Day 4 of the bush safari segment of our tour began with an early start and a long road. I knew this would be our longest driving day. Even though the miles were not great, Botswana's roads leave much to be desired. And even thought our safari vehicles were considerably more comfortable than the Namibia "Battle Bus," I expected a long, tiring, road day. So I was pleasantly surprised to learn our entire drive would take place in Chobe National Park - another of the great game viewing venues of Africa. It was more like a day-long game drive than the dusty, bumpy, enervating trek I anticipated. Sometimes I love being wrong on a tour.
The day's highlights, while still exciting for us, were mostly repeats of game I have already written about. But I will mention we saw ANOTHER cheetah! Inconceivable. This was the cheetah tour for sure! Also, we saw our first kudus. These are the largest of the African antelopes and very colorful too.
Their redish-brown bodies are brightly accented with black and white markings on face, neck, and hindquarters - and the whole ensemble is crowned with majestic twisting horns. Really quite elegant and striking animals (and good to eat too). We saw them at the very end of the day as we approached Kasane in the north-east corner of Chobe and the late afternoon light made them even more enjoyable.
Additionally, we saw Sable Antelope, another large, dramatically black antelope, similar to the Kudus in size and majesty. One other "spot" was not of the fauna variety. We saw our first Baobob trees. Wow - are they ever big. No wonder so many African legends and stories revolve around a Baobob. Almost as exciting as seeing one of the Big 5!
While the game viewing was still fantastic this day, I must confess the real highlight was man-made: Kwalape Lodge. I was expecting another rustic, permanent tent safari camp like Mogothlo. Instead, Kwalape is more like a mid-range resort.

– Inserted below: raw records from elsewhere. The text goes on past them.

/-- The state after a power-on reset is steady, nothing waits in it, its lists agree with the cabin table, RETAIN is off, no release
is requested, the door outputs are in order, and C is 0 as R132 has it in OFF. -/
def Obligations.ResetMeetsTheInvariants : Prop :=
  Ready State.reset ∧ NothingWaits State.reset.part ∧ TrackAgrees State.reset.part ∧ RetainSafe State.reset.part ∧
    DoorsSafe State.reset.part ∧ RequestStands State.reset.part ∧ CeilingStands State.reset.part.sup

/-- Every step keeps the outputs in step with the state: SVC_STOP and FAST_STOP as R124 asks, ATTN as R191 asks, the tones as R174 asks, and no
judgement is left over (the judgements are noted and made within the event, the model's choice of log entry 4). -/
def Obligations.EveryStepKeepsOutputsSteady : Prop :=
  ∀ s t : State, Steady s.part → step s = .next t → Steady t.part

/-- Every step keeps the station queue, the line roster and the cabin table in agreement (R2, R8, R9). -/
def Obligations.EveryStepKeepsTrackAgreement : Prop :=
  ∀ s t : State, TrackAgrees s.part → step s = .next t → TrackAgrees t.part

/-- A door motor is energised only in a moving state and LOCKREL only on the way from a lock; the start queue names the waiting channels, each
once; a channel of kind NONE rests (R82 to R85, R91, R93, R95). RETAIN is energised only while a release is under way (R66 to R70, R73).
Every step keeps both. -/
def Obligations.DoorOutputsOnlyInMotion : Prop :=
  ∀ s t : State, step s = .next t →
    (DoorsSafe s.part → DoorsSafe t.part) ∧ (RetainSafe s.part → RetainSafe t.part)

/-- The frame round trip (section 8.1): the octets of a frame read back as the frame they were made of, their check is right, and their length
is that of the rate. -/
def Obligations.FrameOctetsReadBack : Prop :=
  ∀ f : FrameContent, FrameWellFormed f →
    readFrame f.rate (frameOctets f) = f ∧ checkRight f.rate (frameOctets f) = true ∧ (frameOctets f).take 4 = syncOctets

/-- While a software reset is carried out no block acts: every command but the end of the reset, a power-on reset and the host's reads leaves
the state as it is (R198). A host read during a software reset returns the half-word as it was before the reset or as it is after it, and
changes nothing in the part (R198); which of the two is a free value. That such a read loads no latch is the model's reading (log entry 37),
as is that the commands waiting and the Time Base stand meanwhile (log entry 40). -/
def Obligations.NothingActsDuringSoftReset : Prop :=
  (∀ (c : Instr) (s : State), s.before.isSome = true → c ≠ .softResetDone → c ≠ .powerOnReset →
     (∀ a, c ≠ .latchedLowRead a) → (∀ a, c ≠ .latchedHighRead a) → exec c s = .next s) ∧
  (∀ (a : BitVec 13) (s : State) (old : Part), s.before = some old →
     After (.latchedLowRead a) s (fun t => t.part = s.part ∧ t.before = s.before ∧
       (t.busData = windowHalf true old a ∨ t.busData = windowHalf true s.part a)) ∧
     After (.latchedHighRead a) s (fun t => t.part = s.part ∧ t.before = s.before ∧
       (t.busData = windowHalf true old a ∨ t.busData = windowHalf true s.part a)))

/-- POWER_ON_RESET: every order slot FREE with all octets 0, DONE map, ATTENTION, ATTENTION_MASK and ATTN_ENABLE 0, the software reset count 0,
the Time Base 0, the read latch empty, ATTN released, and every block at its after-reset values (R197, and the reset tables of the
chapters). SOFT_RESET: the orders are abandoned and every slot is FREE with all octets 0; ATTENTION is 0, ATTENTION_MASK and ATTN_ENABLE are
kept, the latch empties and the count rises, from 65535 to 0; motors and RETAIN are off; profiles, registrations, door configuration, door
program, start budget, sensor configuration and line configuration are kept, and the Time Base is 0 (R24, R102, R141, R198). A second
SOFT_RESET changes nothing, and SOFT_RESET_DONE ends the reset. That a reset keeps the commands waiting, and the Time Base 0 at the software
reset's start, is the model's reading (log entry 40), as are the receive slots' octets (log entry 54); the values of the fields for which
the manual states none at reset are its choice (log entry 51). -/
def Obligations.ResetsSetTheState : Prop :=
  (∀ s : State, After .powerOnReset s (fun t =>
     t.part = State.reset.part ∧ t.before = none ∧ t.pending = s.pending ∧
     (∀ i : SlotNo, slotOf t.part i = {}) ∧ doneMap t.part.window = 0 ∧ t.part.window.attention = 0 ∧ t.part.window.attentionMask = 0 ∧
     t.part.window.attnEnable = false ∧ t.part.window.attn = false ∧ t.part.window.softResets = 0 ∧ t.part.window.latch = none ∧
     t.part.window.intake = [] ∧ t.part.clock.now = 0 ∧ t.part.track.queue = [] ∧ t.part.track.roster = [] ∧
     t.part.track.matcher = .empty ∧ (∀ j : Fin 128, t.part.cabins.get j = {}) ∧ t.part.rope.gapAcc = 2000000000 ∧
     t.part.rope.source = .e1 ∧ t.part.sup.mode = .off ∧ t.part.sup.causes = [] ∧ t.part.sup.ceiling = 0 ∧ t.part.sup.svcStop = false ∧
     t.part.sup.fastStop = false ∧ t.part.sup.active = .a ∧ t.part.doors.budget = 4 ∧ t.part.doors.window = 1000 ∧
     t.part.line.state = .down ∧ t.part.line.accepted = 0 ∧ t.part.launch.retain = false ∧ t.part.calls.limit = 60)) ∧
  (∀ s : State,
     (s.before = none → After .softReset s (fun t =>
       t.before = some s.part ∧ t.pending = s.pending ∧ Steady t.part ∧
       (∀ i : SlotNo, slotOf t.part i = {}) ∧ t.part.window.intake = [] ∧ t.part.window.attention = 0 ∧ t.part.window.latch = none ∧
       t.part.window.attentionMask = s.part.window.attentionMask ∧ t.part.window.attnEnable = s.part.window.attnEnable ∧
       t.part.window.softResets = (s.part.window.softResets + 1) % 65536 ∧ t.part.clock = {} ∧
       (∀ j : Fin 128, t.part.cabins.get j =
         { registered := (s.part.cabins.get j).registered, inService := (s.part.cabins.get j).inService }) ∧
       t.part.track = {} ∧ t.part.rope = {} ∧ t.part.launch = {} ∧ t.part.grip = {} ∧ t.part.messages = {} ∧ t.part.calls = {} ∧
       (∀ n : ChannelNo, channel t.part n = { config := (channel s.part n).config }) ∧
       t.part.doors.budget = s.part.doors.budget ∧ t.part.doors.window = s.part.doors.window ∧ t.part.doors.queue = [] ∧
       t.part.sequencer = { program := s.part.sequencer.program } ∧
       (∀ j : Fin 8, (t.part.sensors.switches.get j).kind = (s.part.sensors.switches.get j).kind ∧
         (t.part.sensors.switches.get j).category = (s.part.sensors.switches.get j).category) ∧
       t.part.sup = { profileA := s.part.sup.profileA, profileB := s.part.sup.profileB, active := s.part.sup.active } ∧
       t.part.line.config = s.part.line.config ∧ t.part.line.state = .down)) ∧
     (s.before.isSome = true → exec .softReset s = .next s) ∧
     exec .softResetDone s = .next { s with before := none })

We were greeted by the excessively charming Ompile (who went by the nickname of OP to make it easy on us) who welcomed us to the lodge, gave us the logistical run-down, and directed the staff in assisting us to our accommodations. And what accommodations they were! Most were in permanent tents - but you would never know you were in a tent: pictures on the wall, air conditioning, TVs, mini-bars, and beautiful, large, attached, brick and mortar bathrooms.
It was a standard of safari elegance unanticipated, therefore serendipitously pleasing. And I haven't yet mentioned the beautiful swimming pool, welcoming bar, big bonfire pit, and 2-story Boma dining hall - all tastefully laid out in rolling terrain and connected by concrete walkways.
But honestly, I wasn't even thinking about the facilities when I mentioned Kwalape as a highlight. That event came after dinner. I had arranged for a performance by a local music/dance group. After another huge and filling buffet dinner we retired to the bar where the staff had arranged the seating to create a stage-like venue. Then the fun began. We enjoyed one of the best performances I've ever seen anywhere (or at any price). This group was nothing short of spectacular! Half men and half women, each side played off the other in "story-telling" musical pantomime. They had no musical instruments, not even a drum. The entire musical portion was acapella voices accompanied only by clapping, stomping (some with noise enhancing ankle wear which produced a maracas kind of sound), and the slapping of some calf wraps that produced a dull thumping sound. I recorded it and intend to upload it to the Imprint Voqul sight when I get home in June (www.voqel.com). I can't ever remember being so swept up by a performance. I could barely contain my impulse to jump up and join them (which I'm sure would have been welcomed - perhaps I'll try it next time around). And best of all, I've never seen a group that seemed to enjoy performing as much as these people. They looked like they were having the time of their lives - and I believe they were. I wish I knew someone in the entertainment business in the US. This group could storm the country like an African "riverdance". What a show! What a day!